Sonico, Chatter, les nouveaux réseaux sociaux

Si on ne cause guère de Sonico il est probable que ce soit avant tout pour son côté latino, latino. Admettons. Car quand bien même n’a t’il pas encore traversé l’Atlantique, ce réseau social sud américain revendique tout de même 50 millions d’utilisateurs. Balancé sur la toile en 2007 par un jeune argentin, il reprend à première vue les même outils que son grand frère de Palo Alto. Création de profil rapide, même organisation de l’interface et même fonctionnalités (photos, vidéos, tchat…).

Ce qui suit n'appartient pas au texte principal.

/-- The response of a reply (R159): a REFUSED response has no body. -/
def Reply.response (code : Byte) : Reply → Response
  | .done body => { code := code, reason := none, body := body }
  | .refused why => { code := code, reason := some why, body := [] }

/-- Placing a response in the one-deep buffer (R159). A response placed after the shift-out copy of a READ RESPONSE frame
is noted for its end (R157). -/
def Port.place (p : Port) (r : Response) : Port :=
  { p with
    buffer := some r
    respOverwritten := p.respOverwritten || p.respAvail
    respAvail := true
    placedSinceCopy := p.placedSinceCopy || p.copied }

/-- The block that owns the command takes it now: RST_N is high, the port holds exactly this command, and the arbiter's
choice is the port unless the command goes direct (R142, R158; assumption 15). -/
def State.commandDue (s : State) (c : Instr) : Bool :=
  !s.rstLow && s.port.held == some c && (c.direct || s.arbiterChoice == some portRequester)

/-- The state in which the owning block takes the command: the arbiter's pointer has moved past the port, unless the
command goes direct. -/
def State.commandTaken (s : State) (c : Instr) : State := if c.direct then s else s.granted portRequester

/-- Completion of a command: its response is placed and the port returns to IDLE (R158). -/
def State.complete (s : State) (code : Byte) (r : Reply) : State :=
  { s with port := { s.port.place (r.response code) with held := none } }

/-- A management command taken as one event. Where it is not due, it cannot occur, and nothing changes (assumption 2). -/
def takeCommand (code : Byte) (c : Instr) (body : State → State × Reply) (s : State) : Result :=
  if s.commandDue c then
    let taken := body (s.commandTaken c)
    .next (taken.1.complete code taken.2)
  else .next s

/-- A refused command changes nothing. -/
def State.refuse (s : State) (why : Reason) : State × Reply := (s, .refused why)

/-- The reply of a command that names a slot: BAD_SLOT when the slot number is above 63 (R1). -/
def State.withSlot (s : State) (slot : Byte) (f : SlotId → State × Reply) : State × Reply :=
  match slotOf slot with
  | none => s.refuse .badSlot
  | some k => f k

/-! ### Lane requests (R137) -/

/-- The request names a slot in place of an address: CLAIM_READ, CLAIM_WRITE, RELEASE and RENEW (R152). -/
def Request.namesSlot (r : Request) : Bool := 3 ≤ r.kind.toNat && r.kind.toNat ≤ 6

/-- Handing a refused lane request to the refusal report (R152). -/
def State.capture (s : State) (l : LaneId) (r : Request) (why : Reason) : State :=
  match s.attn.report with
  | some _ => { s with attn := { s.attn with more := true } }
  | none =>
    State.raise
      { s with
        attn :=
          { s.attn with
            report :=
              some { lane := l, agent := r.agent, kind := r.kind, tag := r.tag,
                     locator := if r.namesSlot then r.slot.setWidth 36 else r.address,
                     length := if r.namesSlot then 0 else r.length, reason := why, stamp := s.timebase.stamp } } }
      .refusal

/-- An answer enters the lane's answer holder; the request holder empties and the lane is ANSWERED (R137). -/
def State.answerLane (s : State) (l : LaneId) (a : Answer) : State :=
  s.putLane l { s.lane l with state := .answered, request := none, answer := some a }

/-- The answer to a request, with its kind and tag echoed and every optional field absent (R171). -/
def Request.answer (r : Request) (o : AnswerOutcome) : Answer :=
  { kind := r.kind, tag := r.tag, outcome := o, reason := none, slot := none, entry := none, laneMask := none }

/-- A refused request: captured in the refusal report unless NOT_READY, and answered REFUSED (R56, R102). -/
def State.refuseRequest (s : State) (l : LaneId) (r : Request) (why : Reason) (slot : Option Byte) : State :=
  (if why = .notReady then s else s.capture l r why).answerLane l
    { r.answer .refused with reason := some why, slot := slot }

/-- The lane's request is taken now: RST_N is high, the lane is WAITING with exactly this request, and the arbiter grants
it (R142; assumption 16). -/
def State.requestDue (s : State) (l : LaneId) (r : Request) : Bool :=
  !s.rstLow && (s.lane l).state == .waiting && (s.lane l).request == some r
    && s.arbiterChoice == some (laneRequester l)

/-- A lane request of the row's kind taken as one event. Where it is not due, it cannot occur, and nothing changes
(assumption 2). -/
def takeRequest (c : Instr) (l : LaneId) (r : Request) (body : State → State) (s : State) : Result :=
  if c.wf && s.requestDue l r then .next (body (s.granted (laneRequester l))) else .next s

/-- The checks NOT_READY, AGENT_OFF and WRONG_LANE that every owning block makes first (R44, R137). -/
def State.laneCheck (s : State) (l : LaneId) (r : Request) : Option Reason :=
  if s.service = .loading then some .notReady
  else if (s.agent r.agent).enabled = false then some .agentOff
  else if (s.agent r.agent).lane ≠ l then some .wrongLane
  else none

/-- The rights allow an access or claim of the kind: READ needs READ or READ_WRITE, WRITE needs READ_WRITE (R5). -/
def Right.allows (x : Right) : ClaimKind → Bool
  | .read => x == .read || x == .readWrite
  | .write => x == .readWrite

/-- An event that does not pass the port or a lane: when it can occur, it has its effect, and otherwise nothing changes
(assumption 2). No event of the part occurs while RST_N is low (R162). -/
def takeEvent (can : Bool) (effect : State) (s : State) : Result :=
  if !s.rstLow && can then .next effect else .next s

end Sys2Proof.Machine
end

L’une de ses principales orginalités repose sur la possibilité de faire coexister trois profils distincts  par utilisateurs (perso, professionnel, public). Et s’il la photo de profil répond à des règles bien plus strict que sur Facebook, Sonico offre aussi la possibilité de « customiser » son interface. Un pari sur la personnalisation et à mi chemin entre Viadéo et Facebook, certes évident, mais qu’ignore la firme de Zuckerberg dont les innovations à destination du public flirtent souvent entre le, « peut mieux faire » et l’exploitation des données privés. 

 

Comme autant de passions et de business possibles, la démultiplication des réseaux sociaux est désormais acquise. On peut notamment penser à MySpace dont la vente va peut être laisser sur le carreau toute une communauté d’artistes musiciens, probablement désireuse de se retrouver ailleurs que sur Facebook. 

 


Avec Chatter l’éditeur Saleforce s’immisce dans un marché à déflorer, celui du réseau social appliqué à l’entreprise. Reprenant les composantes classiques (profil, mise à jour…), il permet surtout d’impulser de la transversalité au sein des entreprises (partage de fichiers, brainstorming, gestion de projets…). En gros, éliminer les barrières entre services, individus et aussi entre les entreprises elle même. En mode public ou privé Chatter est accessible via une adresse email professionnelle, avec une version gratuite et un format payant à 15 euros / mois. Une interactivité et une fluidité pleine de bon sens, encore faudra t’il ranger l’intranet de la génération X au placard.